(Records from a collection)
· · · · · · ·
-- ==== Sys2Proof/Proofs/Control.lean ====
section
/-! PROOFS. What every command makes of the engine, the link and the command port. An invariant of these is proved by one
case for each way they can change. -/

namespace Sys2Proof.Proofs

open Sys2Proof.Machine Sys2Proof.Statements

/-! ### The ways the engine and the link change -/

/-- R117: the link once it has entered RESETTING. -/
def resetLink (l : Link) : Link :=
  Link.send { l with state := .resetting, resetPending := false, failures := 0 } .resetFe

/-- R116: a pending reset is carried out when the engine is IDLE. -/
inductive Carried (e : Engine) (l : Link) : Engine → Link → Prop
  | reset (pending : l.resetPending = true) (idle : e.held = none) :
      Carried e l { e with selection := none } (resetLink l)
  | stays (clear : l.resetPending = true → e.held ≠ none) : Carried e l e l

/-- R80: an execution at its start. -/
def Begun (x : Execution) : Prop := x.samples = 0 ∧ x.acc.minimum = none ∧ x.acc.maximum = none

/-- R80–R82: an entry's start, by the current selection `sel`. -/
inductive Started (sel : Option Selection) (l : Link) : Engine → Link → Prop
  | convert (x : Execution) (begun : Begun x) (phase : x.phase = .converting)
      (selected : sel = some { channel := x.snapshot.channel, gain := x.snapshot.gain }) :
      Started sel l { held := some x, selection := sel } (l.send .convert)
  | select (x : Execution) (begun : Begun x) (phase : x.phase = .selecting) :
      Started sel l { held := some x, selection := none }
        (l.send (.select { channel := x.snapshot.channel, gain := x.snapshot.gain }))

/-- R92, R112, R113, R116: what the completion of an entry makes of the engine and of the link `l`, with `sel` the current
selection. -/
inductive Finished (sel : Option Selection) (l : Link) : Engine → Link → Prop
  | goesOn {n : Nat} {e' : Engine} {l' : Link} (count : n = 0 ∨ n < l.threshold) (clear : l.resetPending = false)
      (started : Started sel { l with failures := n } e' l') : Finished sel l e' l'
  | ends {n : Nat} {e' : Engine} {l' : Link} (count : n = 0 ∨ n < l.threshold)
      (carried : Carried { held := none, selection := sel } { l with failures := n } e' l') : Finished sel l e' l'
  | falls :
      Finished sel l { held := none, selection := none } { l with state := .down, resetPending := false, failures := 0 }

/-- What a command makes of the engine `e` and the link `l` when it neither starts nor ends a drain and is no reset. -/
inductive EngineStep (e : Engine) (l : Link) : Engine → Link → Prop
  | same : EngineStep e l e l
  | tick :
      EngineStep e l { e with held := e.held.map fun x => { x with phase := x.phase.tick } }
        { l with outstanding := l.outstanding.map fun o => { o with left := o.left - 1 } }
  | flags (stray error : Bool) : EngineStep e l e { l with straySeen := stray, protocolError := error }
  | configure (p : Vector Word 6) (c : LinkConfig) (unpacked : unpackLink? p = some c) :
      EngineStep e l e (l.configured c)
  | pend (up : l.state = .up) (held : e.held ≠ none) : EngineStep e l e { l with resetPending := true }
  | reset (idle : l.state = .down ∨ l.state = .up ∧ e.held = none) :
      EngineStep e l { e with selection := none } (resetLink l)
  | release {e' : Engine} {l' : Link} (settling : ∀ x ∈ e.held, ∃ n, x.phase = .settling n)
      (carried : Carried { e with held := none } l e' l') : EngineStep e l e' l'
  | start {e' : Engine} {l' : Link} (idle : e.held = none) (up : l.state = .up) (clear : l.resetPending = false)
      (started : Started e.selection l e' l') : EngineStep e l e' l'
  | settled (x : Execution) (held : e.held = some x) (phase : x.phase = .settling 0) :
      EngineStep e l { e with held := some { x with phase := .converting } } (l.send .convert)
  | resend (o : Outstanding) (outstanding : l.outstanding = some o) (retries : o.retries < l.retryLimit)
      (error : Bool) : EngineStep e l e (Link.resend { l with protocolError := error } o)
  | linkUp (o : Outstanding) (outstanding : l.outstanding = some o) (message : o.message = .resetFe) :
      EngineStep e l e { l with outstanding := none, state := .up, failures := 0 }
  | resetFailed (o : Outstanding) (outstanding : l.outstanding = some o) (message : o.message = .resetFe)
      (error : Bool) :
      EngineStep e l e { l with outstanding := none, protocolError := error, state := .down }
  | unclaimed (o : Outstanding) (outstanding : l.outstanding = some o) (message : o.message ≠ .resetFe)
      (idle : e.held = none) (error : Bool) :
      EngineStep e l e { l with outstanding := none, protocolError := error }
  | select (x : Execution) (o : Outstanding) (sel : Selection) (held : e.held = some x)
      (notDraining : ∀ c, x.phase ≠ .draining c) (outstanding : l.outstanding = some o)
      (message : o.message = .select sel) :
      EngineStep e l { held := some { x with phase := .converting }, selection := some sel }
        (Link.send { l with outstanding := none } .convert)
  | settle (x : Execution) (o : Outstanding) (sel : Selection) (n : Nat) (held : e.held = some x)
      (notDraining : ∀ c, x.phase ≠ .draining c) (outstanding : l.outstanding = some o)
      (message : o.message = .select sel) :
      EngineStep e l { held := some { x with phase := .settling n }, selection := some sel }
        { l with outstanding := none }
  | fold (x : Execution) (o : Outstanding) (overRange : Bool) (value : Word) (held : e.held = some x)
      (notDraining : ∀ c, x.phase ≠ .draining c) (outstanding : l.outstanding = some o)
      (message : o.message = .convert) (more : x.samples + 1 < x.snapshot.conversions) :
      EngineStep e l { e with held := some (folded x overRange value) }
        (Link.send { l with outstanding := none } .convert)
  | complete {e' : Engine} {l' : Link} (x : Execution) (o : Outstanding) (held : e.held = some x)
      (notDraining : ∀ c, x.phase ≠ .draining c) (outstanding : l.outstanding = some o)
      (finished : Finished e.selection { l with outstanding := none } e' l') : EngineStep e l e' l'
  | fail {e' : Engine} {l' : Link} (x : Execution) (o : Outstanding) (error : Bool) (held : e.held = some x)
      (notDraining : ∀ c, x.phase ≠ .draining c) (outstanding : l.outstanding = some o)
      (finished : Finished none { l with outstanding := none, protocolError := error } e' l') :
      EngineStep e l e' l'

/-- R168, R169, R177, R180: a host interface whose port no long command starts or ends on, and whose COMMAND_DONE is not
set. -/
structure Quiet (h h' : HostInterface) : Prop where
  state : h'.port.state = .inProgress ↔ h.port.state = .inProgress
  command : h.port.state = .inProgress → h'.port.command = h.port.command
  idle : h'.port.state = .idle → h'.port = h.port
  intenable : h'.intenable = h.intenable ∨ ∃ value : Word, h'.intenable = value &&& 0x0007
  commandDone : h'.commandDone = true → h.commandDone = true

/-- What a command other than a reset makes of the engine, the link and the host interface. -/
inductive Control (s : State) (e : Engine) (l : Link) (h : HostInterface) : Prop
  | quiet (step : EngineStep s.engine s.link e l) (host : Quiet s.host h)
  | drain (x : Execution) (cause : DrainCause) (held : s.engine.held = some x)
      (phase : x.phase = .selecting ∨ x.phase = .converting)
      (engine : e = { s.engine with held := some { x with phase := .draining cause } }) (link : l = s.link)
      (free : s.host.port.state ≠ .inProgress) (c : Fin 25) (code : c = 6 ∨ c = 8)
      (host : h = { s.host with port := { state := .inProgress, result := .ok, command := c } })
  | drainEnd (x : Execution) (cause : DrainCause) (keep error : Bool) (held : s.engine.held = some x)
      (phase : x.phase = .draining cause)
      (carried : Carried { held := none, selection := if keep then s.engine.selection else none }
        { s.link with outstanding := none, protocolError := error } e l)
      (host : h = { s.host with port := { s.host.port with state := .done, result := .ok }, commandDone := true })

/-! ### The completion of an entry -/

section

variable (s : State)

theorem carryOutReset_carried : Carried s.engine s.link (carryOutReset s).engine (carryOutReset s).link := by
  rcases carryOutReset_cases s with ⟨pending, idle, h⟩ | ⟨clear, h⟩
  · rw [h]; exact .reset pending idle
  · rw [h]; exact .stays clear

theorem startEntry_started (r : Request) :
    Started s.engine.selection s.link (startEntry r s).engine (startEntry r s).link := by
  obtain ⟨entry, f, -, rfl, ⟨selected, h⟩ | ⟨-, h⟩⟩ := startEntry_cases s r
  · rw [h]; exact .convert _ ⟨rfl, rfl, rfl⟩ rfl selected
  · rw [h]; exact .select (.begin r entry s.entries[entry].fields .selecting) ⟨rfl, rfl, rfl⟩ rfl

@[simp] theorem returnRequest_link (new : Bool) : (returnRequest new s).link = s.link := by
  unfold returnRequest
  split <;> rfl

@[simp] theorem returnRequest_selection (new : Bool) : (returnRequest new s).engine.selection = s.engine.selection := by
  unfold returnRequest
  split <;> rfl

theorem engine_eq_of_idle {e : Engine} {sel : Option Selection} (idle : e.held = none) (selection : e.selection = sel) :
    e = { held := none, selection := sel } := by
  cases e
  simp only at idle selection
  rw [idle, selection]

variable {s}

theorem carryOutReset_of_clear (clear : s.link.resetPending = false) : carryOutReset s = s := by
  rcases carryOutReset_cases s with ⟨pending, -, -⟩ | ⟨-, h⟩
  · exact absurd (clear.symm.trans pending) nofun
  · exact h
· · · · · · ·
### Task details
Whenever a line above includes the string "Prop", copy it.

### Output for this exercise
inductive Carried (e : Engine) (l : Link) : Engine → Link → Prop
def Begun (x : Execution) : Prop := x.samples = 0 ∧ x.acc.minimum = none ∧ x.acc.maximum = none
inductive Started (sel : Option Selection) (l : Link) : Engine → Link → Prop
inductive Finished (sel : Option Selection) (l : Link) : Engine → Link → Prop
inductive EngineStep (e : Engine) (l : Link) : Engine → Link → Prop
structure Quiet (h h' : HostInterface) : Prop where
inductive Control (s : State) (e : Engine) (l : Link) (h : HostInterface) : Prop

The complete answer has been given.